Of the Duchy of Milan it is not necessary to speak at any great length, although the wars between France and Spain were chiefly carried on for its possession. It had been formed into a compact domain, of comparatively small extent, but of vast commercial and agricultural resources, by the two dynasties of Visconti and Sforza. In 1494 Lodovico Sforza, surnamed Il Moro, ruled Milan for his nephew, the titular Duke, whom he kept in gilded captivity, and whom he eventually murdered. In order to secure his usurped authority, this would-be Machiavelli thought it prudent to invite Charles VIII. into Italy. Charles was to assert his right to the throne of Naples. Lodovico was to be established in the Duchy of Milan. All his subsequent troubles arose from this transaction. Charles came, conquered, and returned to France, disturbing the political equilibrium of the Italian States, and founding a disastrous precedent for future foreign interference. His successor in the French kingdom, Louis XII., believed he had a title to the Duchy of Milan through his grandmother Valentina, daughter of Gian Galeazzo Visconti. The claim was not a legal one; for in the investiture of the Duchy females were excluded. It sufficed, however, to inflame the cupidity of Louis; and while he was still but Duke of Orleans, with no sure prospect of inheriting the crown of France, he seems to have indulged the fancy of annexing Milan. No sooner had he ascended the French throne than he began to act upon this ambition. He descended into Lombardy, overran the Milanese, sent Lodovico Sforza to die in a French prison, and initiated the duel between Spain and France for mastery, which ended with the capture of Francis I. at Pavia, and his final cession of all rights over Italy to Charles V. by the Treaty of Cambray.

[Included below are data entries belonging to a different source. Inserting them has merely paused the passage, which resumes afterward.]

-- ==== Sys2Proof/Machine/Ops.lean ====
section
/-! DEFINITION. The named operations over record memory, the port queues, and the units' tables: every read and write
of a table entry goes through an accessor of this file. -/

namespace Sys2Proof.Machine

/-! ## Record memory (R14) -/

/-- The bytes a listed cell holds: the first cell at the address, and the empty byte where there is none. -/
def cellAt : List Host.Cell → Nat → Byte
  | [], _ => Config.emptyByte
  | (a, b) :: rest, x => if x = a then b else cellAt rest x

/-- One byte written into the sorted cells; the empty byte takes its cell away. -/
def cellPut : List Host.Cell → Nat → Byte → List Host.Cell
  | [], x, v => if v = Config.emptyByte then [] else [(x, v)]
  | (a, b) :: rest, x, v =>
    if x < a then (if v = Config.emptyByte then (a, b) :: rest else (x, v) :: (a, b) :: rest)
    else if x = a then (if v = Config.emptyByte then rest else (x, v) :: rest)
    else (a, b) :: cellPut rest x v

/-- One address into a strictly rising list. -/
def addrInsert : List Nat → Nat → List Nat
  | [], x => [x]
  | a :: rest, x => if x < a then x :: a :: rest else if x = a then a :: rest else a :: addrInsert rest x

/-- One address out of a strictly rising list. -/
def addrRemove : List Nat → Nat → List Nat
  | [], _ => []
  | a :: rest, x => if x = a then rest else a :: addrRemove rest x

/-- What record memory holds at an address: a byte, or nothing definite after a faulted or cut-off write. -/
def Memory.look (m : Memory) (a : Nat) : Option Byte :=
  if a ∈ m.undefined then none else some (cellAt m.cells a)

/-- A byte answered OK has landed: it is definite again (R14). -/
def Memory.putByte (m : Memory) (a : Nat) (v : Byte) : Memory :=
  { m with cells := cellPut m.cells a v, undefined := addrRemove m.undefined a }

/-- A byte of a write answered FAULT, or cut off, is undefined (R14, R23); it keeps no cell. -/
def Memory.spoilByte (m : Memory) (a : Nat) : Memory :=
  { m with cells := cellPut m.cells a Config.emptyByte, undefined := addrInsert m.undefined a }

def Memory.putBytes (m : Memory) (a : Nat) : List Byte → Memory
  | [] => m
  | v :: rest => (m.putByte a v).putBytes (a + 1) rest

def Memory.spoil (m : Memory) (a : Nat) : Nat → Memory
  | 0 => m
  | n + 1 => (m.spoilByte a).spoil (a + 1) n

/-- One byte read: a definite byte as it stands, a fresh free byte from an undefined position (R14). -/
def Memory.takeByte (m : Memory) (a : Nat) : Byte × Memory :=
  match m.look a with
  | some b => (b, m)
  | none => (Config.freeByte m.fresh, { m with fresh := m.fresh + 1 })

def Memory.takeBytes (m : Memory) (a : Nat) : Nat → List Byte × Memory
  | 0 => ([], m)
  | n + 1 =>
    let (b, m) := m.takeByte a
    let (rest, m) := m.takeBytes (a + 1) n
    (b :: rest, m)

def strictlyRising : List Nat → Bool
  | [] => true
  | [_] => true
  | a :: b :: rest => decide (a < b) && strictlyRising (b :: rest)

/-- The canonical form: cells strictly rising and none the empty byte, undefined addresses strictly rising and none of
them a cell. -/
def Memory.wf (m : Memory) : Bool :=
  strictlyRising (m.cells.map (·.1)) && m.cells.all (fun c => decide (c.2 ≠ Config.emptyByte)) &&
    strictlyRising m.undefined && m.undefined.all (fun a => !(m.cells.map (·.1)).contains a)

/-- An operation of the memory port is a read or a write of 1 to 256 bytes within 000000h–0FFFFFh (R14). -/
def opInRange (addr len : Nat) : Bool := decide (1 ≤ len ∧ len ≤ 256 ∧ addr + len ≤ Config.memorySize)

def MemOp.addr : MemOp → Nat
  | .read a _ => a
  | .write a _ => a

def MemOp.len : MemOp → Nat
  | .read _ n => n
  | .write _ bs => bs.length

def MemOp.inRange (o : MemOp) : Bool := opInRange o.addr o.len

/-! ## Port queues (R6) -/

def queueLimit : Nat := 4

def Queues.of (q : Queues) : Port → List Access
  | .sup => q.sup
  | .cab => q.cab
  | .svc => q.svc

def Queues.put (q : Queues) : Port → List Access → Queues
  | .sup, l => { q with sup := l }
  | .cab, l => { q with cab := l }
  | .svc, l => { q with svc := l }

/-! ## The floor's numbers -/

def allCabs : List Cab := List.finRange 32
def allGroups : List Grp := List.finRange 8
def allStrings : List Str := List.finRange 128
def allConsoles : List Con := List.finRange 4
def allSlots : List Slot := List.finRange 8
def allPositions : List Pos := List.finRange 4

/-! ## Table entries: one home each, read and updated here -/

def Tables.cab (u : Tables) (c : Cab) : CabEntry := u.cabs.at' c
def Tables.grp (u : Tables) (g : Grp) : GroupEntry := u.groups.at' g
def Tables.str (u : Tables) (s : Str) : StringEntry := u.strings.at' s
def Tables.vis (u : Tables) (t : Con) : Visit := u.visits.at' t
def Tables.ord (u : Tables) (n : Slot) : Order := u.orders.at' n

def Tables.setCab (u : Tables) (c : Cab) (e : CabEntry) : Tables := { u with cabs := u.cabs.put c e }
def Tables.setGrp (u : Tables) (g : Grp) (e : GroupEntry) : Tables := { u with groups := u.groups.put g e }
def Tables.setStr (u : Tables) (s : Str) (e : StringEntry) : Tables := { u with strings := u.strings.put s e }
def Tables.setVis (u : Tables) (t : Con) (e : Visit) : Tables := { u with visits := u.visits.put t e }
def Tables.setOrd (u : Tables) (n : Slot) (e : Order) : Tables := { u with orders := u.orders.put n e }
def Tables.setWriter (u : Tables) (w : Writer) : Tables := { u with writer := w }

/-- The test fields of a string's entry, replaced. -/
def Tables.setTest (u : Tables) (s : Str) (t : TestFields) : Tables := u.setStr s { u.str s with test := t }

/-! ## The active configuration, as the units read it -/

def CabCfg.absent : CabCfg where
  present := false
  group := 0
  rated := 0
  minUsable := 0
  strings := Tab.fill 4 none

def GroupCfg.none : GroupCfg where
  redundancy := 0
  headroom := 0
  limit := 0

/-- The cabinet entry of the active configuration; absent while there is none (R67). -/
def Tables.cabCfg (u : Tables) (c : Cab) : CabCfg :=
  match u.active with
  | some b => b.cabs.at' c
  | none => .absent

/-- The group entry of the active configuration (R75). -/
def Tables.grpCfg (u : Tables) (g : Grp) : GroupCfg :=
  match u.active with
  | some b => b.groups.at' g
  | none => .none

/-- A time limit or threshold of the active configuration. It is read only by events that need a configuration. -/
def Tables.limit (u : Tables) (f : Block → Nat) : Nat :=
  match u.active with
  | some b => f b
  | none => 0

def Tables.present (u : Tables) (c : Cab) : Bool := (u.cabCfg c).present

def Tables.groupOf (u : Tables) (c : Cab) : Grp := (u.cabCfg c).group

/-- The present cabinets whose configured group is `g` (04 section 4.6). -/
def Tables.isMember (u : Tables) (g : Grp) (c : Cab) : Bool := u.present c && u.groupOf c == g

def Tables.members (u : Tables) (g : Grp) : List Cab := allCabs.filter (u.isMember g)

/-- The string at a position of a cabinet's list. -/
def Tables.stringAt (u : Tables) (c : Cab) (p : Pos) : Option Str := (u.cabCfg c).strings.at' p

/-- The position of a string in a present cabinet's list. -/
def CabCfg.position (e : CabCfg) (s : Str) : Option Pos :=
  if e.present then allPositions.find? (fun p => e.strings.at' p == some s) else none

/-- The present cabinet that lists a string, with the position (R108). -/
def Tables.place (u : Tables) (s : Str) : Option (Cab × Pos) :=
  allCabs.findSome? fun c => ((u.cabCfg c).position s).map fun p => (c, p)

def Tables.owner (u : Tables) (s : Str) : Option Cab := (u.place s).map (·.1)

/-- The strings of a cabinet's list, by position. -/
def CabCfg.listed (e : CabCfg) : List Str := allPositions.filterMap fun p => e.strings.at' p

def Tables.stringsOf (u : Tables) (c : Cab) : List Str := (u.cabCfg c).listed

/-! ## Sequences and timers -/

/-- The next sequence (R2); the first one issued after none is 0 (R177). -/
def nextSeq : Option Byte → Byte
  | some n => n + 1
  | none => 0

/-- A sequence that passes: the next one, or any while the last one is none (R85, R149, R177). -/
def seqPasses (last : Option Byte) (q : Byte) : Bool :=
  match last with
  | some n => q == n + 1
  | none => true

/-- One second of a running timer; a timer that has expired waits for its expiry event (R62, R3). -/
def Timer.tick : Timer → Timer
  | some n => some (n - 1)
  | none => none

/-- A visit that is open (R148). -/
def VisitState.isOpen : VisitState → Bool
  | .opened | .warned => true
  | .none | .ended => false

/-- Test states other than IDLE (R126). -/
def TestState.active (s : TestState) : Bool := s != .idle

/-- R126. -/
def TestState.live : TestState → Bool
  | .requested | .running | .suspendPending | .suspended | .resumePending => true
  | .idle | .stopping => false

/-- XFER_OUT, BYPASS, XFER_BACK and UNSANCTIONED: the machines a group's bypass count counts (R76). -/
def Xfer.out : Xfer → Bool
  | .xferOut | .bypass | .xferBack | .unsanctioned => true
  | .absent | .learning | .normal => false

end Sys2Proof.Machine
end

Of all the republics which had conferred luster upon Italy in its mediaeval period of prosperity Venice alone remained independent. She never submitted to a tyrant; and her government, though growing yearly more closely oligarchical, was acknowledged to be just and liberal. During the centuries of her greatest power Venice hardly ranked among Italian States. It had been her policy to confine herself to the lagoons and to the extension of her dominion over the Levant. In the fifteenth century, however, this policy was abandoned. Venice first possessed herself of Padua, by exterminating the despotic House of Carrara; next of Verona, by destroying the Scala dynasty. Subsequently, during the long dogeship of Francesco Foscari (1423-1457), she devoted herself in good earnest to the acquisition of territory upon the mainland. Then she entered as a Power of the first magnitude into the system of purely Italian politics. The Republic of S. Mark owned the sea coast of the Adriatic from Aquileia to the mouths of the Po; and her Lombard dependencies stretched as far as Bergamo westward. Her Italian neighbors were, therefore, the Duchy of Milan, the little Marquisate of Mantua, and the Duchy of Ferrara. When Constantinople fell in 1453, Venice was still more tempted to pursue this new policy of Italian aggrandizement. Meanwhile her growing empire seemed to menace the independence of less wealthy neighbors. The jealousy thus created and the cupidity which brought her into collision with Julius II. in 1508, exposed Venice to the crushing blow inflicted on her power by the combined forces of Europe in the war of the League of Cambray. From this blow, as well as from the simultaneous decline of their Oriental and Levantine commerce, the Venetians never recovered.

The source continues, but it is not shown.